Contents
RABEPRAZOLE Na Tablets[SAWAI] 10 mg are an acid secretion suppressant. They potently reduce gastric acid secretion and mitigate its harmful effects. As a result, they promote healing of gastric ulcers and gastroesophageal reflux disease (GERD) and relieve stomach pain and heartburn. They are also effective for gastric ulcers caused by aspirin or nonsteroidal anti-inflammatory drugs (NSAIDs).
 
In addition, they are used as part of eradication therapy for Helicobacter pylori, the bacterium responsible for various gastric lesions including gastritis and peptic ulcers. In this use, Pariet is combined with two other antibiotics; reducing gastric acid enhances the efficacy of the antibiotics and increases eradication success rates.
 
*RABEPRAZOLE Na Tablets [SAWAI] 10 mg is a generic version of Pariet tablets.

Efficacy
Suppresses gastric acid by inhibiting the proton pump, the final step of acid secretion.

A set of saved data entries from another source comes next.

-- ==== Sys2Proof/Machine/Step.lean ====
section
/-!
DEFINITION. A step takes the command at the front of the queue and carries it out on the state with the queue's rest; with no
command waiting, one idle beat passes.
-/
namespace Sys2Proof.Machine

/-- One step (DESIGN CHOICE, log entry 1). -/
def step (s : State) : Host.Outcome State Fault Refusal :=
  match s.pending with
  | [] => .next s.idle
  | c :: rest => exec c { s with pending := rest }

/-- The state with the command that a word spells at the front of its queue; unchanged when the word spells none. -/
def State.withFetchWord (s : State) (nbits w : Nat) : State :=
  match decodeTableWord nbits w with
  | none => s
  | some c => { s with pending := c :: s.pending }

end Sys2Proof.Machine
end

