/-- Start-up is over: the clocks are up, the march runs of step 5 have been started, and steps 6 and 7 are done on every
super. -/
def State.bootOver (s : State) : Prop :=
  s.boot.clocks = true ∧ s.boot.marching = true ∧ s.boot.trainOwed = []

/-- No sequencer runs. -/
def State.seqsIdle (s : State) : Prop := ∀ u, u ≤ 8 → (s.seq u).running = false

/-! ### Commands of the command ring -/

/-- The command `c` stands at the front of the accepted commands and may begin: it has the opcode `op`, known in the active
version, and no reserved bit set; `rest` follows it (R471, R472, R478). -/
def State.commandReady (s : State) (op : Nat) (c : HostCmd) (rest : List HostCmd) : Prop :=
  s.host.accepted = c :: rest ∧ s.host.waiting = [] ∧ s.host.fence = none ∧ c.badTally = false ∧ c.opcode = op
    ∧ s.opcodeKnown op = true ∧ c.clean = true ∧ c.tally < 2 ^ 32 ∧ ∀ d ∈ rest, d.badTally = false

/-- The 32 bytes of a completion (R475). -/
def completionBytes (cseq tally kind status op info : Nat) (result : List Byte) : List Byte :=
  leBytes 4 cseq ++ leBytes 4 tally ++ leBytes 1 kind ++ leBytes 1 status ++ leBytes 1 op ++ leBytes 1 0xA5
    ++ leBytes 4 info ++ padTo 16 0 result

/-- One completion has been produced between two states: it has the next CSEQ, stands in the echo, and waits for the ring while
CPL_EN is 1 (R475, R478, R479). -/
def State.produced (s t : State) (tally kind status op info : Nat) (result : List Byte) (irq : Bool) : Prop :=
  let c := tallyNext (s.getF .host R.HOST_CPL_PRODUCED_SEQ)
  let bytes := completionBytes c tally kind status op info result
  t.getF .host R.HOST_CPL_PRODUCED_SEQ = c
    ∧ (∀ w, w < 8 → t.getF .host (R.HOST_CPL_ECHO_WORD (8 * (c % 8) + w)) = ofLeBytes ((bytes.drop (4 * w)).take 4))
    ∧ t.host.waiting = s.host.waiting ++ (if s.isSet .host R.HOST_RING_CTRL_CPL_EN then [⟨c, bytes, irq, status == 8⟩] else [])

/-- The command `c` has ended with its completion (R472, R477): HOST_CMD_DONE is its tally, and `rest` is next. -/
def State.answers (s t : State) (c : HostCmd) (rest : List HostCmd) (status info : Nat) (result : List Byte) : Prop :=
  s.produced t c.tally 1 status c.opcode info result (bitOf (c.bytes.getD 5 0).toNat 0)
    ∧ t.getF .host R.HOST_CMD_DONE_TALLY = c.tally ∧ t.host.accepted = rest

/-! ### Statements -/

/-- The command is carried out, and the next state has the property. -/
def completes (c : Instr) (s : State) (q : State → Prop) : Prop := ∃ t, exec c s = .next t ∧ q t

/-- The command is carried out: once its own effect is done the state has the property, and what follows from it there, `tail`,
leads to the next state. -/
def completesBefore (tail : State → State) (c : Instr) (s : State) (q : State → Prop) : Prop :=
  ∃ t, exec c s = .next (tail t) ∧ q t

/-- What follows a step of a pod link: its frame takes the slots that have reached it, the sequencers go on, and the HOLD outputs
follow. -/
def State.afterLink (s : State) (u f : Nat) : State := (s.afterPod u f).settleHolds

/-- What follows a step of a frame: it works on the slots that it has evaluated, takes those that have reached it, and the
sequencers and HOLD outputs follow. -/
def State.afterFrame (s : State) (u f : Nat) : State := ((((s.runEval u f).catchUp u f).settleSeqs)).settleHolds

/-- What follows a step of a scout: the recorders of its super form their records as far as their time has come, and the
sequencers and HOLD outputs follow. -/
def State.afterScout (s : State) (u : Nat) : State := ((s.formTo u (s.formBound u)).settleSeqs).settleHolds

end Sys2Proof.Machine
end

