/-- Every byte of on-chip memory, and every stored byte of DRAM, reads as before after a command that does not store there. -/
def Obligations.BytesChangeOnlyByStores : Prop :=
  ∀ (c : Instr) (s t : State), exec c s = .next t →
    (StateKind.sram ∉ touches c → ∀ u off, t.sramByte u off = s.sramByte u off) ∧
    (StateKind.dram ∉ touches c → ∀ u k sub off, t.dramStored u k sub off = s.dramStored u k sub off)

/-- No command is refused, and none stops but an access beyond the end of its BAR, which PCI Express never routes to the
hive (R50, R71, R452).
Where the spec leaves it open, the model's own choices count
(log entries 3, 7, 94). -/
def Obligations.OnlyAccessesBeyondTheBarStop : Prop :=
  ∀ (c : Instr) (s : State),
    (∀ r, exec c s ≠ .refused r) ∧
    ∀ f, exec c s = .fault f → f = .outsideBar ∧
      match c with
      | .registerWrite off bytes _ => 0x4000000 < off + bytes.length
      | .registerRead off len => 0x4000000 < off + len
      | .windowWrite off bytes _ _ => 0x800000 < off + bytes.length
      | .bitSetAliasWrite off bytes _ _ => 0x800000 < off + bytes.length
      | .bitClearAliasWrite off bytes _ _ => 0x800000 < off + bytes.length
      | .windowRead off len _ => 0x800000 < off + len
      | .bar2Read off len => s.bar2Size < off + len
      | .bar2Write off bytes _ => s.bar2Size < off + bytes.length
      | _ => False

/-! ## Register pages (chapter 02) -/

/-- A write of an aligned word to a register without an effect of its own stores what R16 and R61 say, in the shadow for
shadowed fields, and changes no other register but SHADOW_STATUS.
Where the spec leaves it open, the model's own choices count
(log entries 24, 25, 39). -/
def Obligations.RegisterWriteStoresItsBits : Prop :=
  ∀ (s : State) (p : Page) (o : Nat) (w : Word),
    s.has p = true → plainRegister p o = true → pairLow p o = none →
    (∀ h, pairHigh p o = some h → ∀ v, (pageBase p + h, v) ∉ s.held) →
    completes (.registerWrite (pageBase p + o) (leBytes 4 w.toNat) false) s (fun t =>
      s.tookWord t p o w ∧ s.keepsWords [pageBase p + o, pageBase p + 0x040] t
        ∧ s.keepsShadows [pageBase p + o] t ∧ t.held = s.held ∧ t.latched = s.latched ∧ s.onlyChanges [.registers] t)

/-- Both words of a pair: the high word is held, and nothing shows of it until the low word is written; then both have taken
effect (R69).
A read of the low word of a pair latches the high word, and a following read of the high word returns the latched value
(R69), whatever the register holds by then.
Where the spec leaves it open, the model's own choices count
(log entry 23). -/
def Obligations.RegisterPairsWorkAsOne : Prop :=
  (∀ (s : State) (p : Page) (o h : Nat) (lo hi : Word),
        s.has p = true → plainRegister p o = true → plainRegister p h = true → pairHigh p o = some h →
        completes (.registerWrite (pageBase p + h) (leBytes 4 hi.toNat) false) s (fun t =>
          s.keepsWords [] t ∧ s.keepsShadows [] t ∧ s.onlyChanges [.registers] t
            ∧ completes (.registerWrite (pageBase p + o) (leBytes 4 lo.toNat) false) t (fun v =>
              s.tookWord v p h hi ∧ s.tookWord v p o lo
                ∧ s.keepsWords [pageBase p + h, pageBase p + o, pageBase p + 0x040] v
                ∧ s.keepsShadows [pageBase p + h, pageBase p + o] v)))
  ∧ (∀ (s : State) (p : Page) (o h : Nat),
        s.has p = true → heldRegister p o = true → pairHigh p o = some h → (∀ v, (pageBase p + o, v) ∉ s.latched) →
        completes (.registerRead (pageBase p + o) 4) s (fun t =>
          ∃ v : Word, s.readsAs p h v ∧ ∀ a w, let t' := t.setWord a w
            completes (.registerRead (pageBase p + h) 4) t' (fun u => u.out = .readData (leBytes 4 v.toNat) false :: t.out)))

/-- A read of page space answers the four bytes of the word, even a narrower read (R68), with the fields that R16 and R61
name; at 0x800 above a register it answers the active values of shadowed fields alone. It changes no register.
Where the spec leaves it open, the model's own choices count
(log entries 22, 23, 25, 39). -/
def Obligations.RegisterReadAnswersItsWord : Prop :=
  ∀ (s : State) (p : Page) (o k n : Nat),
    s.has p = true → o % 4 = 0 → o < 0x800 → heldRegister p o = true → 0 < n → k + n ≤ 4 →
    (∀ v, (pageBase p + o, v) ∉ s.latched) →
    completes (.registerRead (pageBase p + o + k) n) s (fun t =>
        (∃ v : Word, s.readsAs p o v ∧ t.out = .readData (leBytes 4 v.toNat) false :: s.out)
          ∧ t.act = s.act ∧ t.shd = s.shd ∧ s.onlyChanges [.registers, .sent] t)
      ∧ ((∀ v, (pageBase p + (o + 0x800), v) ∉ s.latched) →
        completes (.registerRead (pageBase p + (o + 0x800) + k) n) s (fun t =>
          (∃ v : Word, (∀ i, i < 32 → v.getLsbD i = ((readMask p o).getLsbD i && (shadowMask p o).getLsbD i
              && (s.word (pageBase p + o)).getLsbD i))
            ∧ t.out = .readData (leBytes 4 v.toNat) false :: s.out)
            ∧ t.act = s.act ∧ t.shd = s.shd ∧ s.onlyChanges [.registers, .sent] t))

/-- Where no page lies, and at the pages of absent units, reads answer 0 and writes change nothing (R7, R8, R51).
A write to page space that is not made of whole aligned words, or that arrives poisoned, is discarded, counted in
HOST_BAD_BAR0 and raised as the host port's bad-access event (R68, R456).
Where the spec leaves it open, the model's own choices count
(log entry 25). -/
def Obligations.AbsentPagesAndBadWritesChangeNothing : Prop :=
  (∀ (s : State) (a : Nat) (w : Word), a % 4 = 0 → a < windowBase →
        (∀ p, pageAt a = some p → pagePresent s.fuse.part p = false) →
        completes (.registerRead a 4) s (fun t => t = { s with out := .readData [0, 0, 0, 0] false :: s.out })
          ∧ completes (.registerWrite a (leBytes 4 w.toNat) false) s (fun t =>
            s.keepsWords [] t ∧ t.shd = s.shd ∧ s.onlyChanges [.registers] t))
  ∧ (∀ (s : State) (a : Nat) (bytes : List Byte) (poisoned : Bool), a < windowBase → a + bytes.length ≤ bar0Size →
        (poisoned = true ∨ a % 4 ≠ 0 ∨ bytes.length % 4 ≠ 0 ∨ bytes = []) →
        completes (.registerWrite a bytes poisoned) s (fun t =>
          s.counted t .host R.HOST_BAD_BAR0 1 ∧ t.sticky .host 2 = true
            ∧ s.keepsWordsRaising .host [pageBase .host + R.HOST_BAD_BAR0.off] t ∧ t.shd = s.shd
            ∧ s.onlyChanges [.registers, .events, .sent] t))

/-- A page reset (R58, R60, R620): refused on REEVE and IVR pages and, during a take, on the pages that chapters 02 and 19 name,
with RESET_REFUSED set and nothing else changed; else every register of the page from 0x100 on, active and shadow, is at
its reset value, shown here for the blocks whose registers show nothing of their surroundings, and no register of another
page has changed. -/
def Obligations.PageResetIsRefusedOrRestoresReset : Prop :=
  ∀ (s : State) (p : Page), s.has p = true →
    ((p = .reeve ∨ p = .ivr ∨ (s.inTake = true ∧ (dataPage p || heldPage p) = true)) →
      completes (.pageReset p) s (fun t =>
        t.getF p R.PAGE_STATUS_RESET_REFUSED = 1 ∧ s.keepsWords [pageBase p + 0x00C] t ∧ t.shd = s.shd
          ∧ s.onlyChanges [.registers] t))
    ∧ (¬ (s.inTake = true ∧ (dataPage p || heldPage p) = true) →
      (match p with
        | .frame _ _ => True | .scout _ _ => True | .sseq _ => True | .waggle _ => True | .ring => True
        | _ => False) →
      completes (.pageReset p) s (fun t =>
        t.getF p R.PAGE_STATUS_RESET_REFUSED = 0
          ∧ (∀ o, 0x100 ≤ o → o < 0x1000 → t.word (pageBase p + o) = resetWord s.fuse (pageBase p + o)
              ∧ t.shadow (pageBase p + o) = resetWord s.fuse (pageBase p + o))
          ∧ (∀ a, a / 0x1000 ≠ pageBase p / 0x1000 → holdWordAt a = false → t.word a = s.word a ∧ t.shadow a = s.shadow a)
          ∧ (match p with
            | .frame u f => t.frame u f = { FrameSt.reset with next := s.reached }
            | .scout u k => t.scout u k =
              { ScoutSt.reset with level := (s.scout u k).level, recLevel := (s.scout u k).level }
            | .sseq u => t.seq u = .reset
            | .waggle u => t.side u = .reset
            | .ring => t.ring = .reset
            | _ => True)))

Commonly used to treat gastric ulcers, duodenal ulcers, anastomotic ulcers, GERD, Zollinger–Ellison syndrome, and non‑erosive reflux disease; to prevent recurrence of gastric or duodenal ulcers during low‑dose aspirin therapy; and as adjunctive therapy for Helicobacter pylori eradication.
 

Usage
[Gastric ulcer, duodenal ulcer, postoperative anastomotic ulcer, Zollinger–Ellison syndrome]:
Usual adult dose: 10 mg (as the active ingredient) once daily. May be increased to 20 mg once daily depending on condition.
Duration: up to 8 weeks for gastric and anastomotic ulcers; up to 6 weeks for duodenal ulcers.
 
 
[Gastroesophageal reflux disease (GERD)]:
(Treatment): Usual adult dose: 10 mg once daily; may be increased to 20 mg once daily depending on condition. Duration: up to 8 weeks.

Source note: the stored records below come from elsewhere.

theorem State.startMarch_closed (hc : Closed A P) (kRegisters : A .registers) (kStores : A .stores)
    (kEvents : A .events) (kSram : A .sram) (kMarch : A .march) (kDram : A .dram) (kChannels : A .channels)
    (kBoard : A .board) (kBoot : A .boot) (kSent : A .sent) {s : State} (u : Nat) (hs : P s) :
    P (s.startMarch u) := by
  unfold State.startMarch
  repeat first
    | with_reducible assumption | with_reducible apply State.beginMarch_closed hc
    | with_reducible apply State.marchEnds_closed hc | with_reducible apply State.zeroSram_closed hc
    | with_reducible apply closed_ite | dsimp only | split

theorem State.marchOver_closed (hc : Closed A P) (kRegisters : A .registers) (kStores : A .stores)
    (kEvents : A .events) (kDram : A .dram) (kChannels : A .channels) (kBoard : A .board) (kBoot : A .boot)
    (kSent : A .sent) {s : State} (u : Nat) (r : MarchRun) (hs : P s) :
    P (s.marchOver u r) := by
  unfold State.marchOver
  repeat first
    | with_reducible assumption | with_reducible apply State.marchEnds_closed hc | with_reducible apply closed_ite
    | split

theorem State.raiseLinks_closed (hc : Closed A P) (kRegisters : A .registers) {s : State} (hs : P s) :
    P s.raiseLinks := by
  unfold State.raiseLinks
  repeat first
    | with_reducible assumption | with_reducible apply State.putF_closed hc
    | (with_reducible apply closed_foldl; rotate_left; intro _ _ _) | dsimp only

theorem State.settleBoot_closed (hc : Closed A P) (kRegisters : A .registers) (kStores : A .stores)
    (kEvents : A .events) (kSram : A .sram) (kMarch : A .march) (kDram : A .dram) (kChannels : A .channels)
    (kBoard : A .board) (kBoot : A .boot) (kSent : A .sent) {s : State} (hs : P s) :
    P s.settleBoot := by
  unfold State.settleBoot
  repeat first
    | with_reducible assumption | with_reducible apply State.drawFree_closed hc
    | with_reducible apply State.putF_closed hc | with_reducible apply State.raiseLinks_closed hc
    | with_reducible apply State.showAllReady_closed hc | with_reducible apply State.stage_closed hc
    | with_reducible apply State.startMarch_closed hc | (with_reducible apply closed_foldl; rotate_left; intro _ _ _)
    | with_reducible apply closed_ite | dsimp only | split | exact Or.inl ‹_› | exact Or.inr rfl
    | with_reducible apply hc.other

end Sys2Proof.Machine
end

For GERD inadequately controlled with a proton pump inhibitor (PPI): 10 mg or 20 mg twice daily for an additional 8 weeks. The 20 mg twice‑daily regimen is reserved for severe mucosal injury.

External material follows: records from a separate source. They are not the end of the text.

theorem State.pageCtrlEffect_closed (hc : Closed A P) (kRegisters : A .registers) (kTime : A .time)
    (kIntake : A .intake) (kPlls : A .plls) (kPods : A .pods) (kFrames : A .frames) (kScouts : A .scouts)
    (kSequencers : A .sequencers) (kTake : A .take) (kStreams : A .streams) (kStores : A .stores)
    (kEvents : A .events) (kHost : A .host) (kTriggers : A .triggers) (kSidebands : A .sidebands) (kRing : A .ring)
    (kQueues : A .queues) (kSram : A .sram) (kMarch : A .march) (kDram : A .dram) (kChannels : A .channels)
    (kBoard : A .board) (kBoot : A .boot) (kSent : A .sent) {s : State} (p : Page) (w : Word) (hs : P s) :
    P (s.pageCtrlEffect p w) := by
  unfold State.pageCtrlEffect
  repeat first
    | with_reducible assumption | with_reducible apply State.pageResetWrite_closed hc
    | with_reducible apply State.settleGenerator_closed hc | with_reducible apply State.settleRing_closed hc
    | with_reducible apply closed_ite | dsimp only | split | exact Or.inl ‹_› | exact Or.inr rfl
    | with_reducible apply hc.other

theorem State.ringCtrlEffect_closed (hc : Closed A P) (kRegisters : A .registers) (kEvents : A .events)
    (kHost : A .host) (kSent : A .sent) {s : State} (w : Word) (hs : P s) :
    P (s.ringCtrlEffect w) := by
  unfold State.ringCtrlEffect
  repeat first
    | with_reducible assumption | with_reducible apply State.disableCmd_closed hc
    | with_reducible apply State.disableCpl_closed hc | with_reducible apply State.disableDrn_closed hc
    | with_reducible apply State.enableCmd_closed hc | with_reducible apply State.enableCpl_closed hc
    | with_reducible apply State.enableDrn_closed hc | with_reducible apply closed_ite | dsimp only | split

theorem State.bypassEffect_closed (hc : Closed A P) (kRegisters : A .registers) (kRing : A .ring) (kSent : A .sent)
    {s : State} (b : Bool) (hs : P s) :
    P (s.bypassEffect b) := by
  unfold State.bypassEffect
  repeat first
    | with_reducible assumption | with_reducible apply State.putF_closed hc
    | with_reducible apply State.settleRing_closed hc | with_reducible apply State.startBypass_closed hc
    | with_reducible apply closed_ite | split

theorem State.blockEffect_closed (hc : Closed A P) (kRegisters : A .registers) (kTime : A .time)
    (kIntake : A .intake) (kPlls : A .plls) (kPods : A .pods) (kFrames : A .frames) (kScouts : A .scouts)
    (kSequencers : A .sequencers) (kTake : A .take) (kStreams : A .streams) (kStores : A .stores)
    (kEvents : A .events) (kHost : A .host) (kTriggers : A .triggers) (kSidebands : A .sidebands) (kRing : A .ring)
    (kQueues : A .queues) (kSram : A .sram) (kMarch : A .march) (kDram : A .dram) (kChannels : A .channels)
    (kBoard : A .board) (kReeve : A .reeve) (kBoot : A .boot) (kSent : A .sent) {s : State} (p : Page) (o : Nat)
    (w : Word) (hs : P s) :
    P (s.blockEffect p o w) := by
  unfold State.blockEffect
  repeat first
    | with_reducible assumption | with_reducible apply State.auxGo_closed hc
    | with_reducible apply State.bypassEffect_closed hc | with_reducible apply State.disableEvents_closed hc
    | with_reducible apply State.disableSources_closed hc | with_reducible apply State.enableEvents_closed hc
    | with_reducible apply State.epochGo_closed hc | with_reducible apply State.forceSources_closed hc
    | with_reducible apply State.forceTrigger_closed hc | with_reducible apply State.freeEvents_closed hc
    | with_reducible apply State.loadWear_closed hc | with_reducible apply State.marchStart_closed hc
    | with_reducible apply State.podCommandSend_closed hc | with_reducible apply State.postTally_closed hc
    | with_reducible apply State.requestLoad_closed hc | with_reducible apply State.retrain_closed hc
    | with_reducible apply State.ringCtrlEffect_closed hc | with_reducible apply State.sendMail_closed hc
    | with_reducible apply State.serveVectors_closed hc | with_reducible apply State.settleHif_closed hc
    | with_reducible apply State.softReset_closed hc | with_reducible apply closed_ite | split | exact Or.inl ‹_›
    | exact Or.inr rfl | with_reducible apply hc.other

theorem State.writeEffect_closed (hc : Closed A P) (kRegisters : A .registers) (kTime : A .time)
    (kIntake : A .intake) (kPlls : A .plls) (kPods : A .pods) (kFrames : A .frames) (kScouts : A .scouts)
    (kSequencers : A .sequencers) (kTake : A .take) (kStreams : A .streams) (kStores : A .stores)
    (kEvents : A .events) (kHost : A .host) (kTriggers : A .triggers) (kSidebands : A .sidebands) (kRing : A .ring)
    (kQueues : A .queues) (kSram : A .sram) (kMarch : A .march) (kDram : A .dram) (kChannels : A .channels)
    (kBoard : A .board) (kReeve : A .reeve) (kBoot : A .boot) (kSent : A .sent) {s : State} (p : Page) (o : Nat)
    (w : Word) (hs : P s) :
    P (s.writeEffect p o w) := by
  unfold State.writeEffect
  repeat first
    | with_reducible assumption | with_reducible apply State.blockEffect_closed hc
    | with_reducible apply State.commitWrite_closed hc | with_reducible apply State.disableSources_closed hc
    | with_reducible apply State.forceSources_closed hc | with_reducible apply State.pageCtrlEffect_closed hc
    | with_reducible apply closed_ite | split

theorem State.applyWrite_closed (hc : Closed A P) (kRegisters : A .registers) (kTime : A .time)
    (kIntake : A .intake) (kPlls : A .plls) (kPods : A .pods) (kFrames : A .frames) (kScouts : A .scouts)
    (kSequencers : A .sequencers) (kTake : A .take) (kStreams : A .streams) (kStores : A .stores)
    (kEvents : A .events) (kHost : A .host) (kTriggers : A .triggers) (kSidebands : A .sidebands) (kRing : A .ring)
    (kQueues : A .queues) (kSram : A .sram) (kMarch : A .march) (kDram : A .dram) (kChannels : A .channels)
    (kBoard : A .board) (kReeve : A .reeve) (kBoot : A .boot) (kSent : A .sent) {s : State} (p : Page) (o : Nat)
    (w : Word) (hs : P s) :
    P (s.applyWrite p o w) := by
  unfold State.applyWrite
  repeat first
    | with_reducible assumption | with_reducible apply State.foldPanic_closed hc
    | with_reducible apply State.storeWord_closed hc | with_reducible apply State.writeEffect_closed hc
    | with_reducible apply closed_ite | dsimp only | split | exact Or.inl ‹_› | exact Or.inr rfl
    | with_reducible apply hc.other

theorem State.wordWrite_closed (hc : Closed A P) (kRegisters : A .registers) (kTime : A .time) (kIntake : A .intake)
    (kPlls : A .plls) (kPods : A .pods) (kFrames : A .frames) (kScouts : A .scouts) (kSequencers : A .sequencers)
    (kTake : A .take) (kStreams : A .streams) (kStores : A .stores) (kEvents : A .events) (kHost : A .host)
    (kTriggers : A .triggers) (kSidebands : A .sidebands) (kRing : A .ring) (kQueues : A .queues) (kSram : A .sram)
    (kMarch : A .march) (kDram : A .dram) (kChannels : A .channels) (kBoard : A .board) (kReeve : A .reeve)
    (kBoot : A .boot) (kSent : A .sent) {s : State} (p : Page) (o : Nat) (w : Word) (hs : P s) :
    P (s.wordWrite p o w) := by
  unfold State.wordWrite
  repeat first
    | with_reducible assumption | with_reducible apply hc.holdWord | with_reducible apply hc.unhold
    | with_reducible apply State.applyWrite_closed hc | with_reducible apply closed_ite | dsimp only | split
    | exact Or.inl ‹_› | exact Or.inr rfl | with_reducible apply hc.other

theorem State.writeAt_closed (hc : Closed A P) (kRegisters : A .registers) (kTime : A .time) (kIntake : A .intake)
    (kPlls : A .plls) (kPods : A .pods) (kFrames : A .frames) (kScouts : A .scouts) (kSequencers : A .sequencers)
    (kTake : A .take) (kStreams : A .streams) (kStores : A .stores) (kEvents : A .events) (kHost : A .host)
    (kTriggers : A .triggers) (kSidebands : A .sidebands) (kRing : A .ring) (kQueues : A .queues) (kSram : A .sram)
    (kMarch : A .march) (kDram : A .dram) (kChannels : A .channels) (kBoard : A .board) (kReeve : A .reeve)
    (kBoot : A .boot) (kSent : A .sent) {s : State} (a : Nat) (w : Word) (hs : P s) :
    P (s.writeAt a w) := by
  unfold State.writeAt
  repeat first
    | with_reducible assumption | with_reducible apply State.wordWrite_closed hc | with_reducible apply closed_ite
    | split | exact Or.inl ‹_› | exact Or.inr rfl | with_reducible apply hc.other

theorem State.hostWrite_closed (hc : Closed A P) (kRegisters : A .registers) (kTime : A .time) (kIntake : A .intake)
    (kPlls : A .plls) (kPods : A .pods) (kFrames : A .frames) (kScouts : A .scouts) (kSequencers : A .sequencers)
    (kTake : A .take) (kStreams : A .streams) (kStores : A .stores) (kEvents : A .events) (kHost : A .host)
    (kTriggers : A .triggers) (kSidebands : A .sidebands) (kRing : A .ring) (kQueues : A .queues) (kSram : A .sram)
    (kMarch : A .march) (kDram : A .dram) (kChannels : A .channels) (kBoard : A .board) (kReeve : A .reeve)
    (kBoot : A .boot) (kSent : A .sent) {s : State} (a : Nat) (bytes : List Byte) (poisoned : Bool) (hs : P s) :
    P (s.hostWrite a bytes poisoned) := by
  unfold State.hostWrite
  repeat first
    | with_reducible assumption | with_reducible apply State.badBar0_closed hc
    | with_reducible apply State.windowWrite_closed hc | with_reducible apply State.writeAt_closed hc
    | (with_reducible apply closed_foldl; rotate_left; intro _ _ _) | with_reducible apply closed_ite | dsimp only
    | split

theorem State.sensePins_closed (hc : Closed A P) (kRegisters : A .registers) (kSent : A .sent) {s : State}
    (hs : P s) :
    P s.sensePins := by
  unfold State.sensePins
  repeat first
    | with_reducible assumption | with_reducible apply State.drawFree_closed hc
    | with_reducible apply State.putF_closed hc | dsimp only

theorem State.sensePlace_closed (hc : Closed A P) (kRegisters : A .registers) (kSent : A .sent) {s : State}
    (u : Nat) (hs : P s) :
    P (s.sensePlace u) := by
  unfold State.sensePlace
  repeat first
    | with_reducible assumption | with_reducible apply State.drawFree_closed hc
    | with_reducible apply State.putF_closed hc | with_reducible apply closed_ite | dsimp only | split

theorem State.showGrants_closed (hc : Closed A P) (kRegisters : A .registers) {s : State} (hs : P s) :
    P s.showGrants := by
  unfold State.showGrants
  repeat first
    | with_reducible assumption | with_reducible apply State.putF_closed hc
    | (with_reducible apply closed_foldl; rotate_left; intro _ _ _) | dsimp only

theorem State.showLtr_closed (hc : Closed A P) (kRegisters : A .registers) {s : State} (u k : Nat) (hs : P s) :
    P (s.showLtr u k) := by
  unfold State.showLtr
  repeat first
    | with_reducible assumption | with_reducible apply State.putF_closed hc | dsimp only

(Maintenance therapy): For recurrent GERD, 10 mg once daily. For maintenance in GERD inadequately controlled by a PPI, 10 mg twice daily.
 
 
[Non‑erosive gastroesophageal reflux disease (NERD)]:
Usual adult dose: 10 mg once daily. Duration: up to 4 weeks.
 
 
]Prevention of recurrence of gastric or duodenal ulcers in patients receiving low‑dose aspirin]:
Usual adult dose: 5 mg once daily; if insufficient, 10 mg once daily.
 
 
[Adjunctive therapy for Helicobacter pylori eradication]:
Usual adult regimen: 10 mg twice daily concomitantly with amoxicillin hydrate and clarithromycin for 7 days. If eradication fails, 10 mg twice daily concomitantly with amoxicillin hydrate and metronidazole for 7 days.
 
Each tablet contains 10 mg of the active ingredient.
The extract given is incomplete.